4.2. Expression and Localization of Nrg1 and ErbB2/ErbB4 in the Anterior Pituitary of Male Rhesus Monkey
We investigated Nrg1 and ErbB4 localization in the anterior pituitary of 3 male Rhesus monkeys aged 5-7 years. Basic pituitary structures based on HE staining was shown in Figure 2a. The expression of Nrg1 and ErbB4 was observed, which showed a partial adjacent pattern, suggesting the existence of an Nrg1/ErbB4 juxtacrine signaling in the anterior pituitary in non-human primates (Figure 2 b-f). In contrast, ErbB2 was not detected (data not shown).
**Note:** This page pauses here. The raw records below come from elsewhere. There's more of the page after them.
/-- R121, R103 to R106, R112: a response frame is FEEDS of its bytes in order, and the event list is the concatenation (that
the whole frame is one operation is log 10's, and that bytes outside a row's format are fed too is log 26's). -/
def Obligations.ResponseFramesAreFedByteByByte : Prop :=
  (∀ s : State, exec (.rspIgnored []) s = exec (.feed s.cfg.term) s) ∧
  (∀ (s : State) (b : Byte) (data : Bytes), ∃ t u,
    exec (.feed b) s = .next t ∧ exec (.rspIgnored data) t = .next u ∧
    exec (.rspIgnored (b :: data)) s = .next { u with events := t.events ++ u.events }) ∧
  (∀ (s : State) (data : Bytes), exec (.rspMismatch data) s = exec (.rspIgnored data) s) ∧
  (∀ (s : State) (body : Bytes), exec (.rspDeverr body) s = exec (.rspIgnored (s.cfg.errmark :: body)) s) ∧
  (∀ (s : State) (m : Byte) (body : Bytes),
    exec (.rspInit m body) s = exec (.rspIgnored (m :: s.cfg.initRspHdr.1 :: s.cfg.initRspHdr.2 :: body)) s) ∧
  (∀ (s : State) (m : Byte) (body : Bytes),
    exec (.rspCount m body) s = exec (.rspIgnored (m :: s.cfg.countRspHdr.1 :: s.cfg.countRspHdr.2 :: body)) s)

/-- R213, R135, R106: a frame ERRMARK, any body, TERM, fed from the start of a frame while a request is outstanding, is a
DeviceError, and no byte of it is parity-checked (that the whole frame is one operation is log 10's). -/
def Obligations.DeviceErrorFrameAlwaysFailsTheRequest : Prop :=
  ∀ (s : State) (body : Bytes), s.cfg.WF → s.sstate = .awaitingResponse → s.rxMode = .assemble → s.rxBuf = [] →
    DataBytes s.cfg body → body.length + 2 ≤ s.cfg.frameMax →
    exec (.rspDeverr body) s = .next { s with
      lstat := .lsOk, sstate := .idle, resValid := true, resOk := false, resErr := .eDevice, resKind := s.pendKind,
      rawFrame := s.cfg.errmark :: body ++ [s.cfg.term],
      events := [.linkStatus .ok, .frame (s.cfg.errmark :: body ++ [s.cfg.term]),
        .completion ⟨.errored, s.pendKind, false, .eDevice, none, some (s.cfg.errmark :: body ++ [s.cfg.term])⟩],
      result := none }

/-- R215, R104: an Initialize response on the wire while an Initialize is outstanding. -/
def Obligations.InitializeResponseFrameSucceeds : Prop :=
  ∀ (s : State) (m : Byte) (body : Bytes), s.sstate = .awaitingResponse → s.pendKind = .kInit → m ≠ s.cfg.errmark →
    FrameArrives s (m :: s.cfg.initRspHdr.1 :: s.cfg.initRspHdr.2 :: body) →
    exec (.rspInit m body) s = .next { s with
      lstat := .lsOk, sstate := .idle, resValid := true, resOk := true, resErr := .eNone, resKind := .kInit,
      events := [.linkStatus .ok, .frame (m :: s.cfg.initRspHdr.1 :: s.cfg.initRspHdr.2 :: body ++ [s.cfg.term]),
        .completion ⟨.responded, .kInit, true, .eNone, none, none⟩],
      result := none }

/-- R216, R217, R105: a Count response on the wire while a Count is outstanding, decodable or not. -/
def Obligations.CountResponseFrameIsDecoded : Prop :=
  ∀ (s : State) (m : Byte) (body : Bytes), s.sstate = .awaitingResponse → s.pendKind = .kCount → m ≠ s.cfg.errmark →
    FrameArrives s (m :: s.cfg.countRspHdr.1 :: s.cfg.countRspHdr.2 :: body) →
    (∀ c, decCount s.cfg (m :: s.cfg.countRspHdr.1 :: s.cfg.countRspHdr.2 :: body ++ [s.cfg.term]) = some c →
      ∃ t, exec (.rspCount m body) s = .next t ∧
        t.acc1.toNat = c.acc1 ∧ t.acc2.toNat = c.acc2 ∧ t.rej1.toNat = c.rej1 ∧ t.rej2.toNat = c.rej2 ∧
        t = { s with
          acc1 := t.acc1, acc2 := t.acc2, rej1 := t.rej1, rej2 := t.rej2,
          lstat := .lsOk, sstate := .idle, resValid := true, resOk := true, resErr := .eNone, resKind := .kCount,
          events := [.linkStatus .ok, .frame (m :: s.cfg.countRspHdr.1 :: s.cfg.countRspHdr.2 :: body ++ [s.cfg.term]),
            .completion ⟨.responded, .kCount, true, .eNone, some c, none⟩],
          result := none }) ∧
    (decCount s.cfg (m :: s.cfg.countRspHdr.1 :: s.cfg.countRspHdr.2 :: body ++ [s.cfg.term]) = none →
      exec (.rspCount m body) s = .next { s with
        lstat := .lsOk, sstate := .idle, resValid := true, resOk := false, resErr := .eFormat, resKind := .kCount,
        events := [.linkStatus .ok, .frame (m :: s.cfg.countRspHdr.1 :: s.cfg.countRspHdr.2 :: body ++ [s.cfg.term]),
          .completion ⟨.responded, .kCount, false, .eFormat, none, none⟩],
        result := none })

/-- R214, R112: any other frame on the wire while a request is outstanding. -/
def Obligations.OtherFrameIsAHeaderMismatch : Prop :=
  ∀ (s : State) (data : Bytes), s.cfg.WF → s.sstate = .awaitingResponse → FrameArrives s data →
    data.head? ≠ some s.cfg.errmark →
    (data[1]? ≠ some (expHeader s.cfg s.pendKind).1 ∨ data[2]? ≠ some (expHeader s.cfg s.pendKind).2) →
    exec (.rspMismatch data) s = .next { s with
      lstat := .lsOk, sstate := .idle, resValid := true, resOk := false, resErr := .eHeaderMismatch,
      resKind := s.pendKind,
      events := [.linkStatus .ok, .frame (data ++ [s.cfg.term]),
        .completion ⟨.errored, s.pendKind, false, .eHeaderMismatch, none, none⟩],
      result := none }

/-- R209, R112: any frame on the wire with no request outstanding. -/
def Obligations.FrameWithoutRequestIsIgnored : Prop :=
  ∀ (s : State) (data : Bytes), s.sstate ≠ .awaitingResponse → FrameArrives s data →
    exec (.rspIgnored data) s = .next { s with
      lstat := .lsOk, events := [.linkStatus .ok, .frame (data ++ [s.cfg.term])], result := none }

/-- R100, R101, R180, R182: the command frames (that they change nothing is log 11's; outside [0, 99] there is none, R183 d). -/
def Obligations.CommandFramesHaveTheirLayout : Prop :=
  (∀ (s : State) (o t b k : Byte), exec (.cmdInit o t b k) s = .next { s with
    events := [], result := some (.bytes [s.cfg.cmdOp, s.cfg.initClass, s.cfg.initSub, o, t, b, 0, 0, 0, 0, k, k, k, k, s.cfg.term]) }) ∧
  (∀ (s : State) (c1 c2 : Nat), c1 ≤ 99 → c2 ≤ 99 → exec (.cmdCount c1 c2) s = .next { s with
    events := [], result := some (.bytes ([s.cfg.cmdOp, s.cfg.countClass, s.cfg.countSub, s.cfg.countOption] ++ dpenc s.cfg c1 ++ dpenc s.cfg c2 ++
      dpenc s.cfg 0 ++ dpenc s.cfg 0 ++ dpenc s.cfg s.cfg.rejectThreshold ++ dpenc s.cfg s.cfg.rejectThreshold ++
      dpenc s.cfg s.cfg.rejectThreshold ++ dpenc s.cfg s.cfg.rejectThreshold ++
      [s.cfg.retryCount, s.cfg.retryCount, s.cfg.retryCount, s.cfg.retryCount, s.cfg.term])) }) ∧
  (∀ (s : State) (o t b k : Byte), s.cfg = Config.default → exec (.cmdInit o t b k) s = .next { s with
    events := [], result := some (.bytes [0x60, 0x02, 0x0D, o, t, b, 0, 0, 0, 0, k, k, k, k, 0x1C]) }) ∧
  (∀ (s : State) (c1 c2 : Nat), s.cfg = Config.default → c1 ≤ 99 → c2 ≤ 99 → exec (.cmdCount c1 c2) s = .next { s with
    events := [], result := some (.bytes ([0x60, 0x03, 0x15, 0xE4] ++ dpenc s.cfg c1 ++ dpenc s.cfg c2 ++
      [0x30, 0x30, 0x30, 0x30, 0x30, 0xB4, 0x30, 0xB4, 0x30, 0xB4, 0x30, 0xB4, 3, 3, 3, 3, 0x1C])) }) ∧
  (∀ (s : State) (c1 c2 : Nat), 99 < c1 ∨ 99 < c2 → exec (.cmdCount c1 c2) s = .refused .operandRange)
4.3. Expression and Localization of Nrg1 and ErbB2/ErbB4 in the Thyroid/Parathyroid Tissue
High magnification of H&E-stained thyroid tissue was shown in Figure 3a. Based on immunofluorescence staining, we found that Nrg1 was expressed in both the follicular and parafollicular cells (with larger cell body but lighter stained nuclei) of the thyroid gland (Figure 3e, g), where it co-localized with both ErbB2 (Figure 3b-e) and ErbB4 (Figure 3f-i).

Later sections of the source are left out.